That’s because Salvador Rodriguez of “ESPN KnockOut” reported it this week. “The IBF has asked Opetai to make a decision for the title he will fight for next weekend.” According to the report, the IBF stated that Opetaia “can either defend the IBF title or challenge for the promoter’s belt, but not both.”

Dana White, who runs Zuffa Boxing, has said he wants to “get rid of the sanctioning bodies,” but Opetaia wants to unify the titles in their division, so it will be intriguing to see which belt will be at stake on Sunday.
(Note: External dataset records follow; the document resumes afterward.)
-- ==== Sys2Proof/Proofs/SequencerControl.lean ====
section
/-!
PROOFS. Waits, timers, completion, notes, faults and the debug halt of a sequencer (05_program_model.md, The sequencer).
-/
set_option autoImplicit false
namespace Sys2Proof.Machine

theorem State.active_modSeq (s : State) (c : Nat) {f : Sequencer → Sequencer} (hf : ∀ q, (f q).active = q.active) (k : Nat) :
    ((s.modSeq c f).cluster k).seq.active = (s.cluster k).seq.active := by
  rw [State.cluster_modSeq]
  split
  next heq => rw [heq]; exact hf _
  next => rfl

theorem State.active_tick (s : State) (c : Nat) (t : Tick) (k : Nat) : ((s.tick c t).cluster k).seq.active = (s.cluster k).seq.active := by
  rw [State.cluster_tick, State.active_modSeq (hf := ?_), State.cluster_advance, State.active_modSeq (hf := ?_)]
  · exact fun _ => rfl
  · exact fun _ => rfl

/-- A logical core that the grade does not have ends the command (R107, R110). -/
theorem sequencerControl_absent (c n : Nat) (t : Tick) (bs : List Nat) (ahead : List (Nat × Nat)) (s : State) (h : SeqIssues s c t)
    (hnone : (s.tick c t).physOf n = none) (hactive : (s.cluster c).seq.active = true) (hstop : ((s.tick c t).cluster c).seq.stop = false) :
    Answers (exec (.layerStart c t (.logical n) bs ahead []) s) (fun u => (u.cluster c).seq.active = false ∧
      (u.cluster c).seq.ended = some .unitAbsent ∧ (u.cluster c).seq.haltCause = 6) := by
  show Answers (execLayerStart c t (.logical n) bs ahead [] s) _
  rw [execLayerStart, State.onSeq_of_seqIssues _ h]
  have hactive' : ((s.tick c t).cluster c).seq.active = true := (State.active_tick s c t c).trans hactive
  generalize s.tick c t = u at hnone hstop hactive'
  have hreads : (u.addressed c (.logical n)).foldl (fun s p => s.goReads c p) (u.eccAll []) = u := by
    rw [State.addressed, hnone]
    rfl
  dsimp only
  rw [hreads, if_neg (not_or.2 ⟨not_not_intro hactive', Bool.eq_false_iff.1 hstop⟩), hnone]
  show Answers (.next (u.refuseLogical c n)) _
  have hlog : (u.absentEvent c n false).clusters = u.clusters := State.clusters_log ..
  obtain ⟨hended, hst, hcause, -, -⟩ := State.haltSeq_ended (s := u.absentEvent c n false) (c := c)
    (by rw [State.cluster_of_clusters hlog]; exact hactive') .unitAbsent 6
  exact Answers.next ⟨hended, hst, hcause⟩

theorem sequencerControl_wait (c mask : Nat) (t : Tick) (s : State) (h : SeqIssues s c t) :
    Answers (exec (.layerWait c t mask) s) (fun u => (u.cluster c).seq.layerMask = mask % 4096 ∧
      ((s.tick c t).idleMask c (mask % 4096) = false → (u.cluster c).seq.st = .waiting ∧ (u.cluster c).seq.waitOn = .layers)) := by
  show Answers (execLayerWait c t mask s) _
  rw [execLayerWait, State.onSeq_of_seqIssues _ h]
  generalize s.tick c t = u
  dsimp only
  rw [show (u.modSeq c (fun q => { q with layerMask := mask % 4096 })).idleMask c (mask % 4096) = u.idleMask c (mask % 4096) from rfl]
  refine Answers.next ?_
  split
  next hidle =>
    rw [State.cluster_modSeq, if_pos rfl]
    exact ⟨rfl, fun hbusy => Bool.noConfusion (hidle.symm.trans hbusy)⟩
  next =>
    rw [State.cluster_modSeq, if_pos rfl, State.cluster_modSeq, if_pos rfl]
    exact ⟨rfl, fun _ => ⟨rfl, rfl⟩⟩

/-! ### A layer that completes (R164, R165) -/

theorem Core.layers_landWrites (k : Core) (t : Nat) : (k.landWrites t).layers = k.layers := by
  rw [Core.landWrites]
  dsimp only
  generalize k.writes.filter (fun w => decide (w.land ≤ t)) = due
  induction due generalizing k with
  | nil => rfl
  | cons w ws ih =>
    rw [List.foldl_cons, ih]
    split
    · rfl
    · rfl

/-- A layer that retires leaves its status and one more layer (R164). -/
theorem State.retireLayer_tally {s : State} {p : Nat} {ly : Layer} (hrun : (s.core p).running = some ly) (st : Status) :
    ((s.retireLayer p st).core p).lastStatus = st ∧ ((s.retireLayer p st).core p).layers = ((s.core p).layers + 1) % 65536 := by
  unfold State.retireLayer
  extract_lets c s₁ s₂ s₃
  rw [hrun]
  have h₁ : (s₁.core p).lastStatus = st ∧ (s₁.core p).layers = ((s.core p).layers + 1) % 65536 := by
    show ((s.modCore p _).core p).lastStatus = st ∧ ((s.modCore p _).core p).layers = _
    rw [State.core_modCore, if_pos rfl]
    exact ⟨rfl, congrArg (fun n => (n + 1) % 65536) (Core.layers_landWrites ..)⟩
  have h₃ : s₃.core p = s₁.core p := rfl
  clear_value s₁ s₃
  obtain ⟨hstatus, hlayers⟩ := (State.releaseBuffers_sameStores s₃ c ly.buffers (hk := .refl s₃)).tally p
  show ((s₃.releaseBuffers c ly.buffers).core p).lastStatus = st ∧ ((s₃.releaseBuffers c ly.buffers).core p).layers = _
  rw [hstatus, hlayers, h₃]
  exact h₁

theorem sequencerControl_complete (p : Nat) (ly : Layer) (s : State) (hp : p < 96) (hrun : (s.core p).running = some ly)
    (hends : (s.core p).canComplete = true) :
    Answers (exec (.layerComplete p) s) (fun t => (t.core p).lastStatus = ly.status ∧ (t.core p).layers = ((s.core p).layers + 1) % 65536) := by
  show Answers (execLayerComplete p s) _
  rw [execLayerComplete, hrun]
  dsimp only
  rw [if_pos ⟨hp, hends⟩]
  generalize hu : (if s.overran p ly = true then s.span (ctClu (p / 12) 6) 1 else s) = u
  have hcores : u.cores = s.cores := by subst hu; split <;> rfl
  have hcore : u.core p = s.core p := congrArg (fun cs : Tab Core => tget cs {} p) hcores
  obtain ⟨hstatus, hlayers⟩ := State.retireLayer_tally (s := u) (p := p) (ly := ly) (by rw [hcore]; exact hrun) ly.status
  obtain ⟨hstatus', hlayers'⟩ := (State.afterLayer_sameStores (u.retireLayer p ly.status) p ly.status (hk := .refl _)).tally p
  rw [hcore] at hlayers
  exact Answers.next ⟨hstatus'.trans hstatus, hlayers'.trans hlayers⟩

/-! ### Timers (R164) -/

theorem sequencerControl_timer (c n : Nat) (t : Tick) (v : W64) (s : State) (h : SeqIssues s c t) (hn : n < 4) :
    Answers (exec (.timerWait c t n v) s) (fun u => tget (u.cluster c).seq.timers 0 n = v ∧
      (s.now < v.toNat → (u.cluster c).seq.st = .waiting ∧ (u.cluster c).seq.waitOn = .timer ∧ (u.cluster c).seq.timerOn = some n)) := by
  show Answers (execTimerWait c t n v s) _
  rw [execTimerWait, State.onSeq_of_seqIssues _ h, if_pos hn]
  have hticked := State.tick_only s c t (hm := Nat.and_self _) (hk := .refl _ s)
  have hnow : (s.tick c t).now = s.now := State.now_congr (hticked.aoNs rfl) (hticked.devOff rfl) (hticked.time rfl)
  generalize s.tick c t = u at hnow
  dsimp only
  rw [show (u.modSeq c (fun q => { q with timers := tset q.timers 0 n v })).now = u.now from rfl, hnow]
  refine Answers.next ?_
  split
  next hpast =>
    rw [State.cluster_modSeq, if_pos rfl]
    exact ⟨by dsimp only; rw [tget_tset, if_pos rfl], fun hfuture => absurd hpast (Nat.not_le.2 hfuture)⟩
  next =>
    rw [State.cluster_modSeq, if_pos rfl, State.cluster_modSeq, if_pos rfl]
    exact ⟨by dsimp only; rw [tget_tset, if_pos rfl], fun _ => ⟨rfl, rfl, rfl⟩⟩

theorem sequencerControl_expiry (c n : Nat) (s : State) (htimer : (s.cluster c).seq.timerOn = some n) (hwait : (s.cluster c).seq.st = .waiting) :
    Answers (exec (.timerExpiry c) s) (fun t => (t.cluster c).seq.st = .running ∧ (t.cluster c).seq.timerOn = none) := by
  show Answers (execTimerExpiry c s) _
  rw [execTimerExpiry, htimer]
  have hclusters := (State.atDevice_only s (tget (s.cluster c).seq.timers 0 n).toNat (hm := Nat.and_self _) (hk := .refl _ s)).clusters rfl
  refine Answers.next ?_
  rw [State.cluster_modSeq, if_pos rfl, State.cluster_of_clusters hclusters, Sequencer.goOn, hwait]
  exact ⟨rfl, rfl⟩

/-! ### Completion, notes and faults (R159, R164, R165, R503) -/

theorem sequencerControl_completion (c : Nat) (t : Tick) (w : W64) (s : State) (h : SeqIssues s c t) :
    ((s.tick c t).layersLeft c = false → Answers (exec (.seqCompletion c t w) s) (fun u => (u.cluster c).seq.active = false ∧
      (u.cluster c).seq.ended = some (Status.ofCode (fld w.toNat 0 8)) ∧ (u.cluster c).seq.result = BitVec.ofNat 32 (fld w.toNat 32 32))) ∧
    ((s.tick c t).layersLeft c = true → Answers (exec (.seqCompletion c t w) s) (fun u => (u.cluster c).seq.st = .waiting ∧
      (u.cluster c).seq.finish = some (Status.ofCode (fld w.toNat 0 8), BitVec.ofNat 32 (fld w.toNat 32 32)))) := by
  have hexec : exec (.seqCompletion c t w) s = execSeqCompletion c t w s := rfl
  rw [hexec, execSeqCompletion, State.onSeq_of_seqIssues _ h]
  generalize s.tick c t = u
  dsimp only
  refine ⟨fun hnone => ?_, fun hleft => ?_⟩
  · rw [if_neg (Bool.eq_false_iff.1 hnone)]
    obtain ⟨hactive, hended, -, hword, -⟩ := State.endOn_ended u c (Status.ofCode (fld w.toNat 0 8)) 0 false (BitVec.ofNat 32 (fld w.toNat 32 32))
    exact Answers.next ⟨hactive, hended, hword⟩
  · rw [if_pos hleft]
    refine Answers.next ?_
    rw [State.cluster_modSeq, if_pos rfl]
    exact ⟨rfl, rfl⟩

theorem sequencerControl_note (c : Nat) (t : Tick) (bs : List Byte) (s : State) (h : SeqIssues s c t) :
    Answers (exec (.programNote c t bs) s) (fun u => Logged (s.tick c t) u .programNote (srcCluster c)) := by
  show Answers (execProgramNote c t bs s) _
  rw [execProgramNote, State.onSeq_of_seqIssues _ h]
  exact Answers.next (Logged.logAs _ _ _ _ _ _ (by decide))

theorem sequencerControl_faults (c : Nat) (t : Tick) (s : State) (h : SeqIssues s c t) (hactive : (s.cluster c).seq.active = true) :
    Answers (exec (.seqAddressFault c t) s) (fun u => (u.cluster c).seq.active = false ∧ (u.cluster c).seq.ended = some .malformed ∧
      (u.cluster c).seq.haltCause = 3) ∧
    Answers (exec (.seqInstructionFault c t) s) (fun u => (u.cluster c).seq.active = false ∧ (u.cluster c).seq.ended = some .malformed ∧
      (u.cluster c).seq.haltCause = 4) := by
  have hactive' : ((s.tick c t).cluster c).seq.active = true := (State.active_tick s c t c).trans hactive
  have haddress : exec (.seqAddressFault c t) s = execSeqAddressFault c t s := rfl
  have hinstruction : exec (.seqInstructionFault c t) s = execSeqInstructionFault c t s := rfl
  rw [haddress, hinstruction, execSeqAddressFault, execSeqInstructionFault, State.onSeq_of_seqIssues _ h, State.onSeq_of_seqIssues _ h]
  obtain ⟨hoff, hended, hcause, -, -⟩ := State.haltSeq_ended hactive' .malformed 3
  obtain ⟨hoff', hended', hcause', -, -⟩ := State.haltSeq_ended hactive' .malformed 4
  exact ⟨Answers.next ⟨hoff, hended, hcause⟩, Answers.next ⟨hoff', hended', hcause'⟩⟩

/-- An uncorrectable word of a sequencer's memory fences its cluster and leaves it idle (R159, R492, R499). -/
theorem State.seqMemLost_fences (s : State) (c : Nat) :
    ((s.seqMemLost c).unit (clusterName c).code).perm = .fenced ∧ ((s.seqMemLost c).cluster c).seq.st = .idle := by
  unfold State.seqMemLost
  extract_lets s₁ s₂
  have hfenced : (s₂.unit (clusterName c).code).perm = .fenced := State.perm_contain UnitKind.noConfusion
  clear_value s₂
  have horders := State.flushCrossings_sameOrders s₂ (· == c) (hk := .refl s₂)
  generalize s₂.flushCrossings (· == c) = x at horders
  obtain ⟨flushed, s₃⟩ := x
  dsimp only at horders ⊢
  have horders' := State.resetCluster_sameOrders s₃ c true (hk := horders)
  have hidle := State.idle_resetCluster s₃ c true
  generalize s₃.resetCluster c true = y at horders' hidle
  obtain ⟨entries, coins, s₄⟩ := y
  dsimp only at horders' hidle ⊢
  refine ⟨?_, ?_⟩
  · rw [(State.closeWindow_sameOrders (hk := .refl _) ..).perm, (State.resetEvent_sameOrders (hk := .refl _) ..).perm, horders'.perm, hfenced]
  · rw [State.closeWindow, State.cluster_modErr, State.cluster_of_clusters (State.clusters_resetEvent ..), hidle]

theorem sequencerControl_memory (c : Nat) (s : State) (hc : c < 8) :
    Answers (exec (.seqMemUncorrected c) s) (fun t => (t.unit (clusterName c).code).perm = .fenced ∧ (t.cluster c).seq.st = .idle) := by
  show Answers (execSeqMemUncorrected c s) _
  rw [execSeqMemUncorrected, if_pos hc]
  exact Answers.next (State.seqMemLost_fences s c)

/-- A poisoned instruction does what the error of its memory does, whatever it was (R159, R213). -/
theorem State.onSeq_lost {s : State} {c : Nat} {x : Tick} (hc : c < 8) (hrun : (s.cluster c).seq.st = .running) (hpoint : s.col.pointWait = false)
    (hclock : (s.cluster c).clock.stopped = false) (hstops : s.stopsDevice = false)
    (hlost : (s.cluster c).seq.imemBad.contains (x.pc % 2 ^ 18 / 64) = true) (f : State → State) :
    (.next (s.onSeq c x f) : Result) = exec (.seqMemUncorrected c) (s.tick c x) := by
  have hexec : exec (.seqMemUncorrected c) (s.tick c x) = execSeqMemUncorrected c (s.tick c x) := rfl
  rw [hexec, execSeqMemUncorrected, if_pos hc, State.onSeq,
    if_pos ⟨hc, hrun, Bool.eq_false_iff.1 hpoint, Bool.eq_false_iff.1 hclock, fun hd => Bool.noConfusion (hstops.symm.trans hd.1)⟩,
    if_pos ((State.tick_fetchLost s c x).trans hlost)]

theorem sequencerControl_poisoned (c : Nat) (x : Tick) (n : Nat) (v : W64) (bs : List Byte) (s : State) (hc : c < 8)
    (hrun : (s.cluster c).seq.st = .running) (hpoint : s.col.pointWait = false) (hclock : (s.cluster c).clock.stopped = false)
    (hstops : s.stopsDevice = false) (hlost : (s.cluster c).seq.imemBad.contains (x.pc % 2 ^ 18 / 64) = true) :
    let lost := exec (.seqMemUncorrected c) (s.tick c x)
    exec (.programNote c x bs) s = lost ∧ exec (.lossRead c x n) s = lost ∧ exec (.hwmClear c x n v) s = lost ∧
    exec (.timerWait c x n v) s = lost ∧ exec (.layerWait c x n) s = lost ∧ exec (.seqCompletion c x v) s = lost := by
  have hall := State.onSeq_lost hc hrun hpoint hclock hstops hlost
  exact ⟨hall _, hall _, hall _, hall _, hall _, hall _⟩

/-! ### Debug (R157, R428, R560) -/

theorem sequencerControl_halt (c : Nat) (s : State) (hc : c < 8) (hdebug : s.sec.debugEnd.isSome = true)
    (hst : (s.cluster c).seq.st = .running ∨ (s.cluster c).seq.st = .waiting) :
    Answers (exec (.debugHalt c) s) (fun t => (t.cluster c).seq.st = .halted ∧ (t.cluster c).seq.haltCause = 1 ∧
      (t.cluster c).seq.resume = (s.cluster c).seq.st) := by
  show Answers (execDebugHalt c s) _
  rw [execDebugHalt, if_pos ⟨hc, hdebug, hst⟩]
  refine Answers.next ?_
  rw [State.cluster_modSeq, if_pos rfl]
  exact ⟨rfl, rfl, rfl⟩

theorem sequencerControl_resume (c : Nat) (s : State) (hc : c < 8) (hst : (s.cluster c).seq.st = .halted)
    (hstart : (s.cluster c).seq.waitingStart = none) :
    Answers (exec (.debugResume c) s) (fun t => (t.cluster c).seq.st = (s.cluster c).seq.resume ∧ (t.cluster c).seq.haltCause = 0) := by
  show Answers (execDebugResume c s) _
  rw [execDebugResume, if_pos ⟨hc, hst⟩]
  dsimp only
  generalize hu : s.modSeqWaits c _ = u
  have hseq : (u.cluster c).seq = (s.cluster c).seq := by
    subst hu
    rw [State.modSeqWaits, State.cluster_modCluster, if_pos rfl]
  generalize hv : u.modSeq c _ = v
  have hresumed : (v.cluster c).seq.st = (s.cluster c).seq.resume ∧ (v.cluster c).seq.haltCause = 0 ∧ (v.cluster c).seq.waitingStart = none := by
    subst hv
    rw [State.cluster_modSeq, if_pos rfl]
    dsimp only
    rw [hseq]
    exact ⟨rfl, rfl, hstart⟩
  obtain ⟨hst', hcause, hnone⟩ := hresumed
  rw [State.retryStart, hnone]
  exact Answers.next ⟨hst', hcause⟩

/-- Settles O46, clause by clause: an instruction acts on the state after the tick, and a halt's end of the command survives the stop of
the other clusters. -/
theorem sequencerControl : Obligations.SequencerControl := by
  unfold Obligations.SequencerControl
  exact ⟨sequencerControl_start, sequencerControl_absent, sequencerControl_wait, sequencerControl_complete, sequencerControl_timer,
    sequencerControl_expiry, sequencerControl_completion, sequencerControl_note, sequencerControl_faults, sequencerControl_memory,
    sequencerControl_poisoned, sequencerControl_halt, sequencerControl_resume⟩

end Sys2Proof.Machine
end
Here are the most crucial things you need to know about Opetai and his matchup with Glanton, as well as insights from fellow cruiserweight contender Chris Billiam-Smith.


Opetaia has destructive power

Former WBO cruiserweight champion Chris Billam-Smith, who defeated Glanton by unanimous decision last April, says Opetaia’s left-hand punching power is crucial to his success.

“He has tremendous power in his left hand,” Billam-Smith told ESPN this week. “He puts all his strength into it, releases it with the power he generates, and the whip that hits it. He sets it up beautifully with the movement of his feet and head, and he’s had a lot of success with it.”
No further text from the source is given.